The "cue for extinction" definition makes clear what the NRM is supposed to do, but it ignores the "marker" part as you point out. Also, can the absence of behavior be put on cue? I'm not clear on that. "leave it" is kind of like an absence of behavior, though it's usually more like a turn of the head than actually "leaving it". 

The definition you present makes sense in that you provide examples of real-life NRM. What doesn't make sense is that, if the NRM creates a change in behavior, it should by definition, fall into one of the 4 OC quadrants. To me, this definition of NRM is also contradictory. The latency example you provided does not work because it is an example of -R.


----------



## KBLover (Sep 9, 2008)

qingcong said:


> Using catinthehat's definition, I think that the NRM exists only in concept. Is it a concept that dogs can grasp? I don't know.


WAAAY late to this, but interesting discussion.

What I consider a "NRM" is if Wally and I are shaping (towards a specific goal, or if we are playing "guess the behavior I want" where he just offers stuff and I decide what I want that round, but if I'm just seeing what he might come up with to capture or what not, I don't do it), he offers the wrong behavior - I'll look away or sometimes say "nope" if he's doing something and can't see me (and, thus, can't see me turn my head). 

What he's supposed to do is...anything else but what he just did.

I don't consider it -P because nothing is being withdrawn. We're not stopping shaping. There's no reward being taken away. He just did something and...nothing happened. 

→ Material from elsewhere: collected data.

-- ==== Sys2Proof/Laws/Interp.lean ====
section
/-! SUPPORT. How the loops of INTERP end: which faults they can raise, and when they give a value. -/

namespace Sys2Proof.Machine

/-- The one fault of gf_div (41_field_arith.md R93). -/
theorem gfDiv_error {a b : Byte} {c : FaultCode} (h : gfDiv a b = .error c) : c = .divZero := by
  rw [gfDiv] at h
  split at h
  · cases h; rfl
  · cases h

/-- The inner loop can only raise the divider's fault. -/
theorem basisLoop_error {px : Config.ReadSite → Nat → Byte} {i : Nat} {c : FaultCode} (js : List Nat) (l : Byte)
    (h : basisLoop px i js l = .error c) : c = .divZero := by
  induction js generalizing l with
  | nil => cases h
  | cons j js ih =>
    rw [basisLoop] at h
    split at h
    · exact ih l h
    · split at h
      · exact ih _ h
      · rename_i hq
        cases h
        exact gfDiv_error hq

/-- The outer loop can only raise the divider's fault. -/
theorem sumLoop_error {px : Config.ReadSite → Nat → Byte} {py : Nat → Byte} {n : Nat} {c : FaultCode} (is : List Nat)
    (acc : Byte) (h : sumLoop px py n is acc = .error c) : c = .divZero := by
  induction is generalizing acc with
  | nil => cases h
  | cons i is ih =>
    rw [sumLoop] at h
    split at h
    · exact ih _ h
    · rename_i hq
      cases h
      exact basisLoop_error _ _ hq

/-- The faults INTERP can raise on a legal count, also from free values (60_exceptions.md R143). -/
theorem lagrangeZero_error {px : Config.ReadSite → Nat → Byte} {py : Nat → Byte} {n : Nat} {c : FaultCode}
    (h : lagrangeZero px py n = .error c) : c = .xZero ∨ c = .divZero := by
  rw [lagrangeZero] at h
  split at h
  · cases h; exact .inl rfl
  · split at h
    · cases h; exact .inr rfl
    · exact .inr (sumLoop_error _ _ h)

/-- The inner loop divides by no 0 when its differences are not 0. -/
theorem basisLoop_ok {px : Config.ReadSite → Nat → Byte} {i : Nat} (js : List Nat) (l : Byte)
    (h : ∀ j ∈ js, j ≠ i → px (.minuend j) i ≠ px (.subtrahend i) j) : ∃ v, basisLoop px i js l = .ok v := by
  induction js generalizing l with
  | nil => exact ⟨l, rfl⟩
  | cons j js ih =>
    have ih := fun l => ih l fun k hk => h k (List.mem_cons_of_mem _ hk)
    rw [basisLoop]
    split
    · exact ih l
    · rename_i hj
      have hd : gfSub (px (.minuend j) i) (px (.subtrahend i) j) ≠ 0 := fun h0 =>
        h j List.mem_cons_self hj (BitVec.xor_eq_zero_iff.1 h0)
      rw [basisFactor, gfDiv_of_ne _ hd]
      exact ih _

/-- The outer loop divides by no 0 when its differences are not 0. -/
theorem sumLoop_ok {px : Config.ReadSite → Nat → Byte} {py : Nat → Byte} {n : Nat} (is : List Nat) (acc : Byte)
    (h : ∀ i ∈ is, ∀ j, j < n → j ≠ i → px (.minuend j) i ≠ px (.subtrahend i) j) :
    ∃ v, sumLoop px py n is acc = .ok v := by
  induction is generalizing acc with
  | nil => exact ⟨acc, rfl⟩
  | cons i is ih =>
    obtain ⟨l, hl⟩ := basisLoop_ok (List.range n) 0x01 fun j hj =>
      h i List.mem_cons_self j (List.mem_range.1 hj)
    rw [sumLoop, hl]
    exact ih _ fun k hk => h k (List.mem_cons_of_mem _ hk)

/-- Over written points with nonzero distinct x both checks pass and a value results, whatever the y are (44_interp.md R130). -/
theorem lagrangeZero_ok {px : Config.ReadSite → Nat → Byte} {n : Nat} {xs : Nat → Byte} (py : Nat → Byte)
    (hx : ∀ site i, i < n → px site i = xs i) (hp : ProperPoints n xs) :
    firstZero px n = none ∧ hasRepeat px n = false ∧ ∃ v, lagrangeZero px py n = .ok v := by
  have hz : firstZero px n = none := firstZero_none.2 fun i hi => by rw [hx _ _ hi]; exact hp.1 i hi
  have hr : hasRepeat px n = false := by
    rw [Bool.eq_false_iff]
    intro h
    obtain ⟨i, j, hij, hj, h⟩ := (hasRepeat_iff px n).1 h
    rw [hx _ _ (by omega), hx _ _ hj] at h
    exact hp.2 j hj i hij h
  refine ⟨hz, hr, ?_⟩
  obtain ⟨v, hv⟩ := sumLoop_ok (px := px) (py := py) (n := n) (List.range n) 0x00 fun i hi j hj hne h => by
    have hi := List.mem_range.1 hi
    rw [hx _ _ hi, hx _ _ hj] at h
    rcases Nat.lt_or_gt_of_ne hne with hl | hl
    · exact hp.2 i hi j hl h.symm
    · exact hp.2 j hj i hl h
  exact ⟨v, by rw [lagrangeZero, hz, hr]; exact hv⟩

end Sys2Proof.Machine
end

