/-- EVAL reads no coefficient when N > 256 (43_eval.md R120). -/
theorem evalUninit_of_gt {n : Count} (hn : 256 < n.toNat) (s : State) : evalUninit n s = false := by
  simp [evalUninit, hn]

/-- INTERP reads no point when N > 256 (44_interp.md R130). -/
theorem interpUninit_of_gt {n : Count} (hn : 256 < n.toNat) (s : State) : interpUninit n s = false := by
  simp [interpUninit, hn]

/-- A command whose count and index are in range raises no fault but those of its operands' values (30_encoding.md R67,
60_exceptions.md R143). -/
theorem fault_of_executed_wf {s : State} {i : Instr} {c : FaultCode} (hwf : i.wf = true) (h : executed s i = .fault c) :
    c = .xZero ∨ c = .divZero := by
  cases i with
  | div a b =>
    by_cases hb : b = 0
    · rw [executed, hb, gfDiv_zero] at h
      cases h
      exact .inr rfl
    · rw [executed, gfDiv_of_ne a hb] at h
      cases h
  | alog k =>
    have hk : ¬510 ≤ k.toNat := not_le.2 (of_decide_eq_true hwf)
    rw [executed, alogResult, if_neg hk] at h
    cases h
  | eval x n =>
    have hn : ¬256 < n.toNat := not_lt.2 (of_decide_eq_true hwf)
    rw [executed, evalResult, if_neg hn] at h
    cases h
  | interp n =>
    have hn : ¬256 < n.toNat := not_lt.2 (of_decide_eq_true hwf)
    rw [executed, interpResult, if_neg hn] at h
    cases hl : lagrangeZero (s.operand .px) (s.operand .py .weight) n.toNat with
    | ok v => rw [hl] at h; cases h
    | error e =>
      rw [hl] at h
      cases h
      exact lagrangeZero_error hl
  | _ => cases h

/-- Settles O26: each fault by its range check, and the other direction from what a command in range returns. -/
theorem rangeChecksRaiseTheirFaults : Obligations.RangeChecksRaiseTheirFaults := by
  intro s
  refine ⟨fun x n hn => ?_, fun n hn => ?_, fun k hk => ?_, fun i t hs hwf hexec => ?_⟩
  · rw [exec, execEval, evalResult_of_gt hn, evalUninit_of_gt hn, noteUninit_false]
    rfl
  · rw [exec, execInterp, interpResult_of_gt hn, interpUninit_of_gt hn, noteUninit_false]
    rfl
  · rw [exec, execAlog, alogResult_of_gt hk]
    rfl
  · obtain ⟨m, hm, heff⟩ := exec_returns i s
    obtain rfl : complete (executed s i) m = t := Host.Outcome.next.inj (hm.symm.trans hexec)
    obtain ⟨-, hfcode⟩ | ⟨c, hc, -, hfcode⟩ := complete_fault_cases (executed s i) m
    · obtain ⟨_, _, _, _, _, rfl⟩ := heff.frame
      rw [hfcode]
      simp [hs]
    · rw [hfcode]
      obtain rfl | rfl := fault_of_executed_wf hwf hc <;> decide

end Sys2Proof.Machine

/-! PROOFS. The assembler: its literals, the words of its lines, and its pseudo-instructions (30_encoding.md R69, R70). -/

namespace Sys2Proof.Machine

@[simp] theorem literal_toNat {width : Nat} (v : BitVec width) : literal width v.toNat = some v := by
  simp [literal, v.isLt]

theorem literal_eq_none {width v : Nat} (h : 2 ^ width ≤ v) : literal width v = none := if_neg (not_lt.2 h)

@[simp] theorem literals2_toNat (mk : Byte → Byte → Instr) (x y : Byte) :
    literals2 mk x.toNat y.toNat = some (mk x y) := by
  simp [literals2]

theorem literals2_eq_none (mk : Byte → Byte → Instr) {a b : Nat} (h : 256 ≤ a ∨ 256 ≤ b) :
    literals2 mk a b = none := by
  obtain ha | hb := h
  · rw [literals2, literal_eq_none (width := 8) ha]
  · rw [literals2, literal_eq_none (width := 8) hb]
    cases literal 8 a <;> rfl

theorem assemble_wpt_eq_none {idx x y : Nat} (h : 256 ≤ idx ∨ 256 ≤ x ∨ 256 ≤ y) :
    assemble (.wpt idx x y) = none := by
  obtain hidx | hx | hy := h
  · simp [assemble, literal_eq_none (width := 8) hidx]
  · simp [assemble, literal_eq_none (width := 8) hx]
  · simp [assemble, literal_eq_none (width := 8) hy]

theorem assemble_eval_eq_none {x n : Nat} (h : 256 ≤ x ∨ 512 ≤ n) : assemble (.eval x n) = none := by
  obtain hx | hn := h
  · simp [assemble, literal_eq_none (width := 8) hx]
  · simp [assemble, literal_eq_none (width := 9) hn]

/-- An operand that fits its field is a value of the field. -/
theorem exists_toNat_eq {width v : Nat} (h : v < 2 ^ width) : ∃ x : BitVec width, x.toNat = v :=
  ⟨BitVec.ofNatLT v h, BitVec.toNat_ofNatLT v h⟩

/-- Every element times itself is its carry-less square (41_field_arith.md R100). -/
theorem gfMul_self : ∀ a : Byte, gfMul a a = clmulMod a a := by decide +kernel

/-- 0x01 is neutral (41_field_arith.md R99). -/
theorem one_gfMul : ∀ a : Byte, gfMul 1 a = a := by decide +kernel

/-- What the divider forms for a nonzero byte is its inverse (41_field_arith.md R93). -/
theorem gfMul_gfInv : ∀ b : Byte, b ≠ 0 → gfMul b (gfInv b) = 1 := by decide +kernel

/-- Settles O54: the result of each expansion is a fact about one byte. -/
theorem pseudoInstructionsExpandToOneCommand : Obligations.PseudoInstructionsExpandToOneCommand := by
  intro b s
  refine ⟨⟨literals2_toNat .div 0x01 b, fun hb => ⟨gfInv b, ?_, gfMul_gfInv b hb⟩, ?_⟩,
    ⟨literals2_toNat .add b 0x00, ?_⟩, literals2_toNat .mul b b, ?_⟩
  · rw [exec, execDiv, gfDiv_of_ne 0x01 hb, one_gfMul]
    rfl
  · rintro rfl
    rfl
  · rw [exec, execAdd, gfAdd_zero]
    rfl
  · rw [exec, execMul, gfMul_self]
    rfl

/-- Settles O55: operands that fit are values of their fields, and the encoder adds each at its place. -/
theorem assemblerWordsAndRefusals : Obligations.AssemblerWordsAndRefusals := by
  intro a b c
  refine ⟨fun ha hb => ?_, rfl, fun hab => ?_, fun ha => ?_, fun hc => ?_, fun hc => ?_⟩
  · obtain ⟨x, rfl⟩ := exists_toNat_eq (width := 8) ha
    obtain ⟨y, rfl⟩ := exists_toNat_eq (width := 8) hb
    refine ⟨?_, ?_, ?_, ?_, ?_, ?_, ?_, ?_, ?_, fun hc => ?point, fun hc => ?count⟩
    case point =>
      obtain ⟨z, rfl⟩ := exists_toNat_eq (width := 8) hc
      simp [assemble, encode, toNat_fieldsWord]
    case count =>
      obtain ⟨n, rfl⟩ := exists_toNat_eq (width := 9) hc
      simp [assemble, encode, toNat_countWord]
    all_goals simp [assemble, encode, toNat_fieldsWord]
  · have hwpt : assemble (.wpt a b c) = none := assemble_wpt_eq_none (by omega)
    refine ⟨?_, ?_, ?_, ?_, ?_, hwpt⟩ <;> exact literals2_eq_none _ hab
  · have hliteral : literal 8 a = none := literal_eq_none ha
    simp [assemble, hliteral, literals2_eq_none, ha]
  · exact assemble_wpt_eq_none (.inr (.inr hc))
  · have hliteral : literal 9 c = none := literal_eq_none hc
    exact ⟨by simp [assemble, hliteral], assemble_eval_eq_none (.inr hc), by simp [assemble, hliteral]⟩

end Sys2Proof.Machine

/-! PROOFS. The ROM pair as the powers of the generator 0x03 and their logarithms (40_rom.md R80 to R85). -/

namespace Sys2Proof.Machine

/-- Each ALOG cell is the one before it times the generator, as the ROM was generated (40_rom.md R80). -/
theorem alogRom_succ : ∀ i, i < 509 → alogRom (i + 1) = clmulMod (alogRom i) Config.gen := by decide +kernel

/-- The logarithm of a nonzero element leads back to it (40_rom.md R83). -/
theorem alogRom_logRom : ∀ e : Byte, e ≠ 0 → alogRom (logRom e).toNat = e := by decide +kernel

/-- Below 255 an index is the logarithm of its cell (10_state.md R23). -/
theorem logRom_alogRom : ∀ i, i < 255 → (logRom (alogRom i)).toNat = i := by decide +kernel

theorem alogRom_eq_genPower {i : Nat} (hi : i < 510) : alogRom i = genPower i := by
  induction i with
  | zero => rfl
  | succ i ih => rw [alogRom_succ i (by omega), ih (by omega), genPower]

/-- The generator's order divides 255 (40_rom.md R83). -/
theorem genPower_periodic : Function.Periodic genPower 255 := by
  intro i
  induction i with
  | zero => exact (alogRom_eq_genPower (i := 255) (by decide)).symm
  | succ i ih => rw [Nat.add_right_comm, genPower, ih, genPower]

theorem alogRom_mod {i : Nat} (hi : i < 510) : alogRom (i % 255) = alogRom i := by
  rw [alogRom_eq_genPower (i := i % 255) (by omega), genPower_periodic.map_mod_nat, alogRom_eq_genPower hi]

/-- An index below 255 whose cell holds `e` is the logarithm of `e`, so no two hold the same element (40_rom.md R83). -/
theorem eq_logRom_of_alogRom_eq {e : Byte} {i : Nat} (hi : i < 255) (h : alogRom i = e) : i = (logRom e).toNat := by
  rw [← h, logRom_alogRom i hi]

/-- A cell below 255 that held 0 would stand at the sentinel LOG[0] = 255; the cells above repeat those below. -/
theorem alogRom_ne_zero {i : Nat} (hi : i < 510) : alogRom i ≠ 0 := by
  rw [← alogRom_mod hi]
  intro hzero
  have hlog : i % 255 = (logRom 0).toNat := eq_logRom_of_alogRom_eq (by omega) hzero
  have hsentinel : (logRom 0).toNat = 255 := by rw [logRom_zero]; rfl
  omega

/-- An index the ROM has is answered with its cell (40_rom.md R85). -/
theorem alogResult_of_lt {k : Count} (hk : k.toNat < 510) : alogResult k = .value (alogRom k.toNat) :=
  if_neg (not_le.2 hk)

/-- Settles O15: LOG answers the cell of its operand, which is the sentinel or the one index whose cell holds the operand. -/
theorem logReturnsTheDiscreteLogarithm : Obligations.LogReturnsTheDiscreteLogarithm := by
  intro a s
  refine ⟨logRom a, rfl, fun ha => ?_, fun ha => ?_⟩
  · rw [ha, logRom_zero]
  · have hlt := logRom_lt a ha
    have hback := alogRom_logRom a ha
    refine ⟨hlt, ?_, hback, fun l => eq_logRom_of_alogRom_eq⟩
    rw [← alogRom_eq_genPower (by omega), hback]

/-- Settles O16: the range check, and the cells it lets through as powers of the generator. -/
theorem alogReturnsThePowerOfTheGenerator : Obligations.AlogReturnsThePowerOfTheGenerator := by
  intro i s
  constructor
  · intro hi
    have hlt : i.toNat < 510 := by omega
    rw [exec, execAlog, alogResult_of_lt hlt, alogRom_eq_genPower hlt]
    rfl
  · intro hi
    rw [exec, execAlog, alogResult_of_gt hi]
    rfl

The buzzer analogy hits home for me because that's pretty much how I use it. I don't want to diminish him offering that behavior "globally", just...not NOW. If I wanted to punish him for something, it's something I want him to delete - in all situations. I can give no-reward markers whenever, it doesn't stop him from pawing things or picking things up (i.e. he'll offer it in a new situation just as readily as he did before) in general, just to this object, task, whatever. Wally is still 'pushing the button' to offer another 'answer'.

As for it being a lot of work - I don't know. All I know is it's how I communicate with him and he and I got in sync and he picks up what I mean and we run with it. 

Now whether or not it's "technically" a NRM really doesn't matter at the end of the day for me (not gonna make me throw it out or such). But I thought I'd just throw it out there and see what, if anything, sticks.


----------



## qingcong (Oct 26, 2009)

Yeah, I think that's about how most people understand and use the NRM. It makes sense in training that aside from markers & treats, we would want some other way to clue the dog when it's off track.





KBLover said:


> What he's supposed to do is...anything else but what he just did.


If you ask me, this would be +P. However minimally aversive it may be, if the feedback reduces what he just did, then it qualifies as +P. 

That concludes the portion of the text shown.